The Taiwan Capitalization Weighted Stock Index, or the TSEC weighted index, jumped 110.73 points, or 1.28%, to end Tuesday's trading session at 8,794.24.

The Hang Seng Index of Hong Kong traded stocks surged 278.79 points higher, or 1.25%, to end the day at 22,572.08.

The KOSPI Composite Index of Korean stocks climbed 18.22 points, or 0.85%, to finish the Tuesday trading session at 2,168.70.

The NIKKEI 225 index of Japanese stocks surged 47.71 points, or 0.47%, to end Tuesday trading in Tokyo at 10,097.72.

There are a few ways for investors to trade on rising Asian stock prices.

Investors who feel that their dynamic economies and growing middle classes will continue to send Asian stock prices higher should consider the iShares MSCI Taiwan Index Fund (NYSE: EWT), iShares MSCI Hong Kong Index Fund (NYSE: EWH), the iShares MSCI South Korea Index (NYSE: EWY) and the iShares MSCI Japan Index Fund (NYSE: EWJ).

Each of the stock markets represented by these ETFs moved higher during Tuesday trading in Asia despite the possibility of an American default. As domestic spending and regional trade play a more important part in Asian economies, America's economic problems will play a smaller part in the Asian economies' growth prospects.

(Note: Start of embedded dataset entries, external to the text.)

@[simp] theorem State.setServicePort_pending (s : State) (x : PortUnit) : (s.setServicePort x).pending = s.pending := rfl
@[simp] theorem State.setServicePort_now (s : State) (x : PortUnit) : (s.setServicePort x).now = s.now := rfl
@[simp] theorem State.setServicePort_supplies (s : State) (x : PortUnit) : (s.setServicePort x).supplies = s.supplies := rfl
@[simp] theorem State.setServicePort_coin (s : State) (x : PortUnit) : (s.setServicePort x).coin = s.coin := rfl
@[simp] theorem State.setServicePort_credit (s : State) (x : PortUnit) : (s.setServicePort x).credit = s.credit := rfl
@[simp] theorem State.setServicePort_comp (s : State) (x : PortUnit) : (s.setServicePort x).comp = s.comp := rfl
@[simp] theorem State.setServicePort_tariff (s : State) (x : PortUnit) : (s.setServicePort x).tariff = s.tariff := rfl
@[simp] theorem State.setServicePort_clock (s : State) (x : PortUnit) : (s.setServicePort x).clock = s.clock := rfl
@[simp] theorem State.setServicePort_rating (s : State) (x : PortUnit) : (s.setServicePort x).rating = s.rating := rfl
@[simp] theorem State.setServicePort_line (s : State) (x : PortUnit) : (s.setServicePort x).line = s.line := rfl
@[simp] theorem State.setServicePort_session (s : State) (x : PortUnit) : (s.setServicePort x).session = s.session := rfl
@[simp] theorem State.setServicePort_sup (s : State) (x : PortUnit) : (s.setServicePort x).sup = s.sup := rfl
@[simp] theorem State.setServicePort_report (s : State) (x : PortUnit) : (s.setServicePort x).report = s.report := rfl
@[simp] theorem State.setServicePort_settings (s : State) (x : PortUnit) : (s.setServicePort x).settings = s.settings := rfl
@[simp] theorem State.setServicePort_attention (s : State) (x : PortUnit) : (s.setServicePort x).attention = s.attention := rfl
@[simp] theorem State.setServicePort_hostPort (s : State) (x : PortUnit) : (s.setServicePort x).hostPort = s.hostPort := rfl
@[simp] theorem State.setServicePort_servicePort (s : State) (x : PortUnit) : (s.setServicePort x).servicePort = x := rfl

end Sys2Proof.Machine
end

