@[simp] theorem State.expireInterSymbol_frame (s : State) :
    (State.expireInterSymbol s).pending = s.pending ∧
    (State.expireInterSymbol s).supplies = s.supplies ∧
    (State.expireInterSymbol s).coin = s.coin ∧
    (State.expireInterSymbol s).credit = s.credit ∧
    (State.expireInterSymbol s).comp = s.comp ∧
    (State.expireInterSymbol s).clock = s.clock ∧
    (State.expireInterSymbol s).sup = s.sup ∧
    (State.expireInterSymbol s).report = s.report ∧
    (State.expireInterSymbol s).settings = s.settings ∧
    (State.expireInterSymbol s).hostPort = s.hostPort ∧
    (State.expireInterSymbol s).servicePort = s.servicePort := by
  dsimp only [State.expireInterSymbol]
  (repeat' split) <;> simp

@[simp] theorem State.expireCreditWait_frame (s : State) :
    (State.expireCreditWait s).pending = s.pending ∧
    (State.expireCreditWait s).supplies = s.supplies ∧
    (State.expireCreditWait s).coin = s.coin ∧
    (State.expireCreditWait s).credit = s.credit ∧
    (State.expireCreditWait s).comp = s.comp ∧
    (State.expireCreditWait s).clock = s.clock ∧
    (State.expireCreditWait s).sup = s.sup ∧
    (State.expireCreditWait s).report = s.report ∧
    (State.expireCreditWait s).settings = s.settings ∧
    (State.expireCreditWait s).hostPort = s.hostPort ∧
    (State.expireCreditWait s).servicePort = s.servicePort := by
  dsimp only [State.expireCreditWait]
  (repeat' split) <;> simp

@[simp] theorem State.setInput_frame (i : Fin 8) (x : SupervisedInput) (s : State) :
    (State.setInput i x s).pending = s.pending ∧
    (State.setInput i x s).now = s.now ∧
    (State.setInput i x s).supplies = s.supplies ∧
    (State.setInput i x s).coin = s.coin ∧
    (State.setInput i x s).credit = s.credit ∧
    (State.setInput i x s).comp = s.comp ∧
    (State.setInput i x s).tariff = s.tariff ∧
    (State.setInput i x s).clock = s.clock ∧
    (State.setInput i x s).rating = s.rating ∧
    (State.setInput i x s).line = s.line ∧
    (State.setInput i x s).session = s.session ∧
    (State.setInput i x s).report = s.report ∧
    (State.setInput i x s).settings = s.settings ∧
    (State.setInput i x s).attention = s.attention ∧
    (State.setInput i x s).hostPort = s.hostPort ∧
    (State.setInput i x s).servicePort = s.servicePort := by
  dsimp only [State.setInput]
  (repeat' split) <;> simp

@[simp] theorem State.assignInput_frame (i : Fin 8) (a : Assignment) (s : State) :
    (State.assignInput i a s).pending = s.pending ∧
    (State.assignInput i a s).now = s.now ∧
    (State.assignInput i a s).supplies = s.supplies ∧
    (State.assignInput i a s).coin = s.coin ∧
    (State.assignInput i a s).credit = s.credit ∧
    (State.assignInput i a s).comp = s.comp ∧
    (State.assignInput i a s).clock = s.clock ∧
    (State.assignInput i a s).report = s.report ∧
    (State.assignInput i a s).settings = s.settings ∧
    (State.assignInput i a s).hostPort = s.hostPort ∧
    (State.assignInput i a s).servicePort = s.servicePort := by
  dsimp only [State.assignInput]
  (repeat' split) <;> simp

@[simp] theorem State.takeStaged_frame (i : Fin 8) (s : State) :
    (State.takeStaged i s).pending = s.pending ∧
    (State.takeStaged i s).now = s.now ∧
    (State.takeStaged i s).supplies = s.supplies ∧
    (State.takeStaged i s).coin = s.coin ∧
    (State.takeStaged i s).credit = s.credit ∧
    (State.takeStaged i s).comp = s.comp ∧
    (State.takeStaged i s).clock = s.clock ∧
    (State.takeStaged i s).report = s.report ∧
    (State.takeStaged i s).settings = s.settings ∧
    (State.takeStaged i s).hostPort = s.hostPort ∧
    (State.takeStaged i s).servicePort = s.servicePort := by
  dsimp only [State.takeStaged]
  (repeat' split) <;> simp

Investors who feel that Asian markets are downplaying the effects that a default by the United States government would have on Asian economies might want to take a look at the ProShares Ultrashort FTSE China 25 (NYSE: FXP), the Direxion Daily China Bear 3x Shares (NYSE: CZI), the ProShares UltraShort MSCI Japan (NYSE: EWV) and the ProShares UltraShort MSCI Pacific ex-Japan Index Fund (NYSE: JPX).

Although many Asian economies don't depend on exports to the United States as much as they used to, America is still one of their most important trading partners and an American default could lower earnings throughout the Asian region.

Investors who feel that the dollar may be headed lower but don't want to invest in Asian stocks may opt for a safe haven investment like the CurrencyShares Swiss Franc Trust (NYSE: FXF) or the SPDR Gold Shares (NYSE: GLD). Gold is a traditional safe haven investment and the Swiss Franc has been attracting more attention as both the United States and many eurozone countries face the very real possibility of default.